__WHAT THE TASK REQUIRES__:
Could you set down exactly the lines of the data below, starting at the one that holds "[] then .granule" and ending at the one that holds "def Obligations.DramIssueServes : Prop", both included, and only those?

__DATASET ENTRIES__:

/-- DRAM_REQUEST queues one granule; BAR2 never reaches the control region; an address that does not exist stops
(R236, R237, R239, R242, R259). -/
def Obligations.DramRequests : Prop :=
  ∀ (bar2 : Bool) (addr : Nat) (data : List (Option Byte)) (s : State),
    let a := addr / 64 * 64
    (bar2 = true → bar2Dead s addr = true → Does (.dramRequest bar2 addr data) s fun t =>
      t = { s with out := if data = [] then .granule a (List.replicate 64 0) false :: s.out else s.out }) ∧
    (bar2 = false → chanOf s a = none ∨ capacity s ≤ a →
      exec (.dramRequest bar2 addr data) s = .fault .noSuchAccess) ∧
    ∀ ch, (bar2 && bar2Dead s addr) = false → chanOf s a = some ch → a < capacity s →
      domOn s (groupDom ch) = true → zeroing s a = false →
      (data = [] → (getDmc s ch).reads.length < 64 → Does (.dramRequest bar2 addr data) s fun t =>
        (getDmc t ch).reads = (getDmc s ch).reads ++ [⟨a, [], s.devtime⟩] ∧ (getDmc t ch).writes = (getDmc s ch).writes ∧
        SameMem s t) ∧
      (data ≠ [] → (∀ w ∈ (getDmc s ch).writes, w.addr ≠ a) → (getDmc s ch).writes.length < 64 →
        Does (.dramRequest bar2 addr data) s fun t =>
          (getDmc t ch).writes = (getDmc s ch).writes ++ [⟨a, granuleData (addr - a) data, s.devtime⟩] ∧ SameMem s t) ∧
      (data ≠ [] → (∃ w ∈ (getDmc s ch).writes, w.addr = a) → Does (.dramRequest bar2 addr data) s fun t =>
        (getDmc t ch).writes.length = (getDmc s ch).writes.length ∧ SameMem s t ∧
        ∀ w ∈ (getDmc t ch).writes, w.addr = a → ∀ i < 64, ∀ x, (granuleData (addr - a) data)[i]? = some (some x) →
          w.data[i]? = some (some x))

/-- DRAM_ISSUE: a granule write changes exactly its enabled bytes, a granule read none (R238, R239, R243). -/
def Obligations.DramIssueServes : Prop :=
  ∀ (ch : Fin 24) (openRows errs : List Nat) (s : State), dmcServes s ch = true → refreshDue s ch = false →
    (pickReq s ch openRows = none → Does (.dramIssue ch openRows errs) s fun t => t = s) ∧
    ∀ r, pickReq s ch openRows = some r →
      let h := hazard s ch r
      (h.data ≠ [] → Does (.dramIssue ch openRows errs) s fun t =>
        (∀ i < 64, ∀ x, h.data[i]? = some (some x) → memRead t (h.addr + i) = x) ∧
        (∀ i < 64, h.data.getD i none = none → memRead t (h.addr + i) = memRead s (h.addr + i)) ∧
        ∀ a, a < h.addr ∨ h.addr + 64 ≤ a → memRead t a = memRead s a) ∧
      (h.data = [] → Does (.dramIssue ch openRows errs) s fun t => SameMem s t) ∧
      (h.data = [] → isProtected s h.addr = true → Does (.dramIssue ch openRows errs) s fun t =>
        Emit.granule h.addr (memReadN s h.addr 64) (errs.any (1 < ·) || s.poison.contains h.addr) ∈ t.out)

/-- The owed count rises at an interval and falls at a refresh; MR4_POLL sets the multiplier; training runs count
errors (R240, R241, R246). -/
def Obligations.RefreshAndPolling : Prop :=
  ∀ (ch : Fin 24) (rank : Fin 2) (s : State),
    let p := dmcPage ch
    let q := dtrnPage ch
    (dmcServes s ch = true → rank.val < ranksOf s ch →
      (if rank.val = 0 then (getDmc s ch).lastInt0 else (getDmc s ch).lastInt1) + refreshNs (getDmc s ch).mult ≤ s.devtime →
      Does (.refreshInterval ch rank) s fun t => owedOf t ch rank = min (postponeMax s ch : Int) (owedOf s ch rank + 1) ∧
        SameMem s t ∧ SameRegs s t fun page off => page = p ∧ off = 0x40) ∧
    (dmcServes s ch = true → rank.val < ranksOf s ch →
      (rankDue s ch rank = true ∨ (getDmc s ch).reads = [] ∧ (getDmc s ch).writes = [] ∧
        -(pullinMax s ch : Int) < owedOf s ch rank) →
      Does (.refreshIssue ch rank) s fun t => owedOf t ch rank = owedOf s ch rank - 1 ∧
        SameMem s t ∧ SameRegs s t fun page off => page = p ∧ off = 0x40) ∧
    (∀ (code : Fin 5) (hot : Bool), dmcServes s ch = true → (getDmc s ch).lastPoll + 4000000 ≤ s.devtime →
      (hot = false → Does (.mr4Poll ch code hot) s fun t => fget t p F.DMC_STATUS_REF_MULT = code ∧ SameMem s t ∧
        SameRegs s t fun page off => page = p ∧ (off = 0x40 ∨ off = 0x2C)) ∧
      (hot = true → reactOf s p 2 ≤ 2 → Does (.mr4Poll ch code hot) s fun t => (getDmc t ch).lastPoll = s.devtime)) ∧
    (∀ val : Word, dmcState s ch ≠ 1 → Does (.trainingRun ch val) s fun t => t = s) ∧
    (∀ val : Word, dmcState s ch = 1 → Does (.trainingRun ch val) s fun t =>
      fget t q F.DTRN_RUN_FIRST = bitsOf val.toNat 8 6 ∧ fget t q F.DTRN_RUN_LAST = bitsOf val.toNat 16 6 ∧
      fget t q F.DTRN_RUN_LOOPS = bitsOf val.toNat 24 8 ∧
      (bitsOf val.toNat 0 1 = 1 → bitsOf val.toNat 8 6 ≤ bitsOf val.toNat 16 6 → fbit t q F.DTRN_RUN_BUSY = true) ∧
      (bitsOf val.toNat 0 1 = 0 ∨ bitsOf val.toNat 16 6 < bitsOf val.toNat 8 6 →
        fbit t q F.DTRN_RUN_BUSY = fbit s q F.DTRN_RUN_BUSY) ∧
      t = { s with regs := t.regs } ∧ SameRegs s t fun page off => page = q ∧ off = 0x64) ∧
    ∀ errs : List Nat, fbit s q F.DTRN_RUN_BUSY = true → Does (.runDone ch errs) s fun t =>
      fbit t q F.DTRN_RUN_BUSY = false ∧
      (∀ n < 18, fget t q F.DTRN_ERR_COUNT n = min (fget s q F.DTRN_ERR_COUNT n + errs.getD n 0) 65535) ∧
      (fget t q F.HDR_IRQ_STATUS_CAUSE).testBit 1 = true ∧ SameMem s t

/-- Regions of inline ECC: ENABLE zeroes the region and lowers USABLE, or sets ERR; region 0 cannot be disabled
(R242). -/
def Obligations.RegionControl : Prop :=
  ∀ (r : Fin 16) (s : State),
    let base := regionBase s r
    let top := base + regionBytes s r
    let ctl := fun page off : Nat => page = 0x60 ∧ (off = 0x20C + 0x10 * r ∨ off = 0x108 ∨ off = 0x10C)
    (regionOn s r = false → regionRefused s r = true → Does (.regionEnable r) s fun t =>
      regionOn t r = false ∧ fbit t 0x60 F.DMC0_REGION_CTL_ERR r = true ∧ t = { s with regs := t.regs } ∧ SameRegs s t ctl) ∧
    (regionOn s r = false → regionRefused s r = false → Does (.regionEnable r) s fun t =>
      regionOn t r = true ∧ fbit t 0x60 F.DMC0_REGION_CTL_INIT_DONE r = false ∧
      (∀ a, memRead t a = if base ≤ a ∧ a < top then 0 else memRead s a) ∧
      usableTop t = usableFor s (regionSum t) % 2 ^ 64 ∧ SameRegs s t ctl) ∧
    (r.val = 0 → Does (.regionDisable r) s fun t => t = s) ∧
    (r.val ≠ 0 → regionOn s r = true → (∃ p ∈ poolsOn s, overlaps base top (poolBase s p) (poolEnd s p) = true) →
      Does (.regionDisable r) s fun t => regionOn t r = true ∧ fbit t 0x60 F.DMC0_REGION_CTL_ERR r = true) ∧
    (r.val ≠ 0 → regionOn s r = true → (∀ p ∈ poolsOn s, overlaps base top (poolBase s p) (poolEnd s p) = false) →
      (∀ c < 24, (getDmc s c).parked = []) → Does (.regionDisable r) s fun t =>
        regionOn t r = false ∧ SameMem s t ∧ SameRegs s t ctl) ∧
    (regionOn s r = true → (∀ c < 24, (getDmc s c).parked = []) → Does (.initDone r) s fun t =>
      fbit t 0x60 F.DMC0_REGION_CTL_INIT_DONE r = true ∧ t = { s with regs := t.regs } ∧
      SameRegs s t fun page off => page = 0x60 ∧ off = 0x20C + 0x10 * r)

/-- CH_OWNER_WRITE, ARM and ABORT act under the conditions of R261, R263 and R270 (R261, R263, R270). -/
def Obligations.DmaChannelControl : Prop :=
  ∀ (fn : Fin 64) (ch : Fin 64) (val : Word) (s : State),
    let n := ch.val
    let o := val.toNat % 64
    let armed := chGet s n F.DMAC_CH_CMD_ARM = 1
    let busy := (getChan s n).active = true ∨ (getChan s n).pend ≠ [] ∨ armed
    let ninth := o ≠ 0 ∧ o ≠ chOwner s n ∧ 8 ≤ (ownedChans s o).length
    (¬busy → ¬ninth → Does (.chOwnerWrite ch val) s fun t => chOwner t n = o ∧ t = { s with regs := t.regs } ∧
      SameRegs s t fun page off => page = 0x40 ∧ off = 0x100 + 4 * n) ∧
    (busy ∨ ninth → Does (.chOwnerWrite ch val) s fun t => chOwner t n = chOwner s n ∧ SameMem s t ∧
      fget t 0x40 F.DMA0_OWN_ERR_ERR = 1 ∧ SameRegs s t fun page off => page = 0x40 ∧ (off = 0x4C ∨ off = 0x2C)) ∧
    (reachesChan s fn n = true → ¬armed → (getChan s n).active = true → Does (.dmaArm fn ch) s fun t =>
      chGet t n F.DMAC_CH_CMD_ARM = 1 ∧
      chGet t n F.DMAC_CH_STAT_ARMED = 1 ∧ shadowXfer t n = shadowXfer s n ∧ t = { s with regs := t.regs }) ∧
    (reachesChan s fn n = true → armed → Does (.dmaArm fn ch) s fun t => chGet t n F.DMAC_CH_STAT_CFG_ERR = 1 ∧
      chGet t n F.DMAC_CH_CMD_ARM = 1 ∧ shadowXfer t n = shadowXfer s n ∧ t = { s with regs := t.regs }) ∧
    (reachesChan s fn n = false → (Does (.dmaArm fn ch) s fun t => t = s) ∧ Does (.dmaAbort fn ch) s fun t => t = s) ∧
    (reachesChan s fn n = true → (getChan s n).active = true → ¬armed → Does (.dmaAbort fn ch) s fun t =>
      (getChan t n).active = false ∧ t = { s with regs := t.regs, chans := t.chans } ∧
      ∃ w : StatWord, (getChan t n).pend = (getChan s n).pend ++ [w] ∧ w.code = 0x01 ∧
        w.seq = (getChan s n).seq % 2 ^ 16 ∧ w.residue = ((activeXfer s n).total - (getChan s n).done) % 2 ^ 32) ∧
    (reachesChan s fn n = true → (getChan s n).active = false → ¬armed → Does (.dmaAbort fn ch) s fun t => t = s) ∧
    (reachesChan s fn n = true → (getChan s n).active = false → armed → Does (.dmaAbort fn ch) s fun t =>
      (getChan t n).active = false ∧ chGet t n F.DMAC_CH_CMD_ARM = 0 ∧ t = { s with regs := t.regs, chans := t.chans } ∧
      ∃ w : StatWord, (getChan t n).pend = (getChan s n).pend ++ [w] ∧ w.code = 0x01 ∧
        w.seq = ((getChan s n).seq + 1) % 2 ^ 16 ∧ w.residue = (shadowXfer s n).total % 2 ^ 32)

/-- PROMOTION, and ARM on a channel that moves no data, move the shadow set to the active set, and the first failing check
decides the code (R262, R263, R266, R267, R268). -/
def Obligations.DmaPromotion : Prop :=
  ∀ (c : Instr) (ch : Fin 64) (s : State),
    let n := ch.val
    let armed := chGet s n F.DMAC_CH_CMD_ARM = 1
    let x := shadowXfer s n
    let asleep := (xferGroups s x).filter fun d => !domOn s d
    let ends := fun code => Does c s fun t => (getChan t n).active = false ∧ SameMem s t ∧
      chGet t n F.DMAC_CH_CMD_ARM = 0 ∧
      ∃ w : StatWord, (getChan t n).pend = (getChan s n).pend ++ [w] ∧ w.code = code ∧ w.residue = x.total % 2 ^ 32 ∧
        w.seq = ((getChan s n).seq + 1) % 2 ^ 16
    (c = .promotion ch ∧ armed) ∨ (∃ fn, c = .dmaArm fn ch ∧ reachesChan s fn n = true ∧ ¬armed) →
    (getChan s n).active = false →
      (badDesc s x = true → ends 0x10) ∧
      (badDesc s x = false → overlapBad x = true → ends 0x11) ∧
      (badDesc s x = false → overlapBad x = false → notOwner s (chOwner s n) x = true → ends 0x12) ∧
      (badDesc s x = false → overlapBad x = false → notOwner s (chOwner s n) x = false → asleep ≠ [] → x.wake = false →
        ends 0x13) ∧
      (badDesc s x = false → overlapBad x = false → notOwner s (chOwner s n) x = false → asleep = [] →
        Does c s fun t => activeXfer t n = x ∧ shadowXfer t n = x ∧ chGet t n F.DMAC_CH_CMD_ARM = 0 ∧
          (getChan t n).active = true ∧ (getChan t n).waits = false ∧ (getChan t n).done = 0 ∧
          (getChan t n).seq = (getChan s n).seq + 1 ∧ (getChan t n).pend = (getChan s n).pend ∧
          t = { s with regs := t.regs, chans := t.chans }) ∧
      (badDesc s x = false → overlapBad x = false → notOwner s (chOwner s n) x = false → asleep ≠ [] → x.wake = true →
        Does c s fun t => activeXfer t n = x ∧ chGet t n F.DMAC_CH_CMD_ARM = 0 ∧ (getChan t n).active = true ∧
          (getChan t n).waits = true ∧ (getChan t n).pend = (getChan s n).pend ∧
          t = { s with regs := t.regs, chans := t.chans, doms := t.doms })

/-- A DMA burst writes exactly its destination bytes, from device memory or from the host (R264, R265, R269). -/
def Obligations.DmaBurstCopies : Prop :=
  ∀ (ch : Fin 64) (host : List Byte) (s : State),
    let n := ch.val
    let x := activeXfer s n
    let b := nextBurst x (getChan s n).desc (getChan s n).done
    let from_ := b.1
    let to_ := b.2.1
    let len := b.2.2
    let data := fun i => if x.srcDev then memRead s (from_ + i) else host.getD i 0
    (getChan s n).active = true → (getChan s n).waits = false →
      (x.dstDev = true → (x.srcDev = true → anyPoison s from_ len = false) → Does (.dmaBurst ch host none) s fun t =>
        (∀ a, memRead t a = if to_ ≤ a ∧ a < to_ + len then data (a - to_) else memRead s a) ∧
        (getChan t n).done = (getChan s n).done + len ∧ t.out = s.out) ∧
      (x.dstDev = false → (x.srcDev = true → anyPoison s from_ len = false) → Does (.dmaBurst ch host none) s fun t =>
        SameMem s t ∧ t.out = .busWrite (chOwner s n) to_ ((List.range len).map data) :: s.out ∧
        (getChan t n).done = (getChan s n).done + len) ∧
      (x.srcDev = false → Does (.dmaBurst ch host (some .hostErr)) s fun t => SameMem s t ∧ t.out = s.out ∧
        (getChan t n).active = false ∧
        ∃ w : StatWord, (getChan t n).pend = (getChan s n).pend ++ [w] ∧ w.code = 0x20 ∧
          w.residue = (x.total - (getChan s n).done) % 2 ^ 32) ∧
      (x.srcDev = true → Does (.dmaBurst ch host (some .memPoison)) s fun t => SameMem s t ∧ t.out = s.out ∧
        (getChan t n).active = false ∧
        ∃ w : StatWord, (getChan t n).pend = (getChan s n).pend ++ [w] ∧ w.code = 0x21 ∧
          w.residue = (x.total - (getChan s n).done) % 2 ^ 32)

/-- DMA_STATUS_WRITE writes the 16-byte status word and updates CH_STAT, CH_RESIDUE and the counter of its code
(R269). -/
def Obligations.DmaStatusWords : Prop :=
  ∀ (ch : Fin 64) (s : State) (w : StatWord) (rest : List StatWord),
    let n := ch.val
    let words := [w.code + 2 ^ 8 * n + 2 ^ 16 * w.seq, w.residue, s.devtime % 2 ^ 32, s.devtime / 2 ^ 32 % 2 ^ 32]
    let cnt := if w.code = 0 then F.DMA0_CNT_DONE_COUNT else if w.code = 1 then F.DMA0_CNT_ABORT_COUNT
      else F.DMA0_CNT_ERR_COUNT
    (getChan s n).pend = w :: rest →
    (w.dev = true → w.ok = true → ∀ d ∈ groupsOf s w.addr (w.addr + 16), domOn s d = true) →
    Does (.dmaStatusWrite ch) s fun t =>
      (getChan t n).pend = rest ∧ (wordBytes words).length = 16 ∧
      (if w.ok then
        if w.dev then t.mem = (memWriteN s w.addr (wordBytes words)).mem ∧ t.out = s.out
        else t.mem = s.mem ∧ t.out = .busWrite (chOwner s n) w.addr (wordBytes words) :: s.out
       else t.mem = s.mem ∧ t.out = s.out) ∧
      chGet t n F.DMAC_CH_STAT_LAST_CODE = w.code % 256 ∧ chGet t n F.DMAC_CH_STAT_SEQ = w.seq % 2 ^ 16 ∧
      chGet t n F.DMAC_CH_RESIDUE_BYTES = w.residue % 2 ^ 32 ∧
      (w.code = 0 → chGet t n F.DMAC_CH_STAT_DONE = 1) ∧ (0x10 ≤ w.code → chGet t n F.DMAC_CH_STAT_ERR = 1) ∧
      fget t 0x40 cnt = (fget s 0x40 cnt + 1) % 2 ^ 32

__FINISHED EXERCISE__:
      t = { s with out := if data = [] then .granule a (List.replicate 64 0) false :: s.out else s.out }) ∧
    (bar2 = false → chanOf s a = none ∨ capacity s ≤ a →
      exec (.dramRequest bar2 addr data) s = .fault .noSuchAccess) ∧
    ∀ ch, (bar2 && bar2Dead s addr) = false → chanOf s a = some ch → a < capacity s →
      domOn s (groupDom ch) = true → zeroing s a = false →
      (data = [] → (getDmc s ch).reads.length < 64 → Does (.dramRequest bar2 addr data) s fun t =>
        (getDmc t ch).reads = (getDmc s ch).reads ++ [⟨a, [], s.devtime⟩] ∧ (getDmc t ch).writes = (getDmc s ch).writes ∧
        SameMem s t) ∧
      (data ≠ [] → (∀ w ∈ (getDmc s ch).writes, w.addr ≠ a) → (getDmc s ch).writes.length < 64 →
        Does (.dramRequest bar2 addr data) s fun t =>
          (getDmc t ch).writes = (getDmc s ch).writes ++ [⟨a, granuleData (addr - a) data, s.devtime⟩] ∧ SameMem s t) ∧
      (data ≠ [] → (∃ w ∈ (getDmc s ch).writes, w.addr = a) → Does (.dramRequest bar2 addr data) s fun t =>
        (getDmc t ch).writes.length = (getDmc s ch).writes.length ∧ SameMem s t ∧
        ∀ w ∈ (getDmc t ch).writes, w.addr = a → ∀ i < 64, ∀ x, (granuleData (addr - a) data)[i]? = some (some x) →
          w.data[i]? = some (some x))

/-- DRAM_ISSUE: a granule write changes exactly its enabled bytes, a granule read none (R238, R239, R243). -/
def Obligations.DramIssueServes : Prop :=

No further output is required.